*Activity:* Give only the count of lines that contain "jalr" in the material.

• • • • •

-- ==== Sys2Proof/Tests/Slice0.lean ====
section
/-! SUPPORT. The model's own tests: what the checks refuse, words written out from the formats, vectors of
95_test_vectors.md, and for each statement with hypotheses a state that meets them. -/

namespace Sys2Proof.Tests

open Sys2Proof.Machine

/-! ### Well-formedness -/

theorem test_wf_refuses_missing_register : (Instr.auipc 16 0).regsExist .x16 = false := by decide

theorem test_wf_refuses_missing_source : (Instr.scbnds 1 2 31).wf .x16 = false := by decide

theorem test_wf_accepts_high_register_of_32 : (Instr.scbnds 1 2 31).wf .x32 = true := by decide

theorem test_wf_refuses_odd_jump_offset : (Instr.jal 0 7).immOk = false := by decide

/-! ### Decoding

`sampleEnc` is made up for the tests: it is no claim about the hardware's ENC, which is a parameter (R60). -/

def sampleEnc : Enc where
  addiy := some { mask := 0x0000707F, value := 0x0000000B }
  scbnds := some { mask := 0xFE00707F, value := 0x0000100B }
  clrperm := some { mask := 0xFE00707F, value := 0x0200100B }
  gcperm := some { mask := 0xFFF0707F, value := 0x0400100B }

theorem test_sample_enc_ok : sampleEnc.ok = true := by decide

/-- `auipc a0, 0x7FFFF`: imm20 01111111111111111111, rd 01010, opcode 0010111 (V-A1). -/
theorem test_decode_auipc : decodeWith sampleEnc 0b01111111111111111111010100010111 = .ok (.auipc 10 0x7FFFF) := by decide

/-- `jal zr, -16`: imm[20] 1, imm[10:1] 1111111000, imm[11] 1, imm[19:12] 11111111, rd 00000, opcode 1101111. -/
theorem test_decode_jal : decodeWith sampleEnc 0b11111111000111111111000001101111 = .ok (.jal 0 (BitVec.ofInt 21 (-16))) := by
  decide

/-- `jal ra, +16128`: every part of the offset in its own place (V-J1). -/
theorem test_decode_jal_parts : decodeWith sampleEnc 0b01110000000100000011000011101111 = .ok (.jal 1 0x3F00) := by decide

/-- `jalr ra, 0(t0)`: imm12 0, rs1 00101, funct3 000, rd 00001, opcode 1100111 (P3). -/
theorem test_decode_jalr : decodeWith sampleEnc 0b00000000000000101000000011100111 = .ok (.jalr 1 5 0) := by decide

theorem test_decode_jalr_immediate : decodeWith sampleEnc 0b11111111110000101000001101100111 = .ok (.jalr 6 5 0xFFC) := by
  decide

theorem test_decode_addiy : decodeWith sampleEnc 0b10010001000001010000010110001011 = .ok (.addiy 11 10 0x910) := by decide

theorem test_decode_scbnds : decodeWith sampleEnc 0b00000000101101010001011000001011 = .ok (.scbnds 12 10 11) := by decide

theorem test_decode_clrperm : decodeWith sampleEnc 0b00000010011101100001011010001011 = .ok (.clrperm 13 12 7) := by decide

theorem test_decode_gcperm : decodeWith sampleEnc 0b00000100000001101001001100001011 = .ok (.gcperm 6 13) := by decide

/-- Opcode 1100111 with funct3 001 is no row of the table. -/
theorem test_decode_refuses_other_funct3 : decodeWith sampleEnc 0x00001067 = .error (.noRow 0x00001067) := by decide

theorem test_decode_refuses_zero : decodeWith sampleEnc 0 = .error (.noRow 0) := by decide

• • • • •

*Answer below:* 3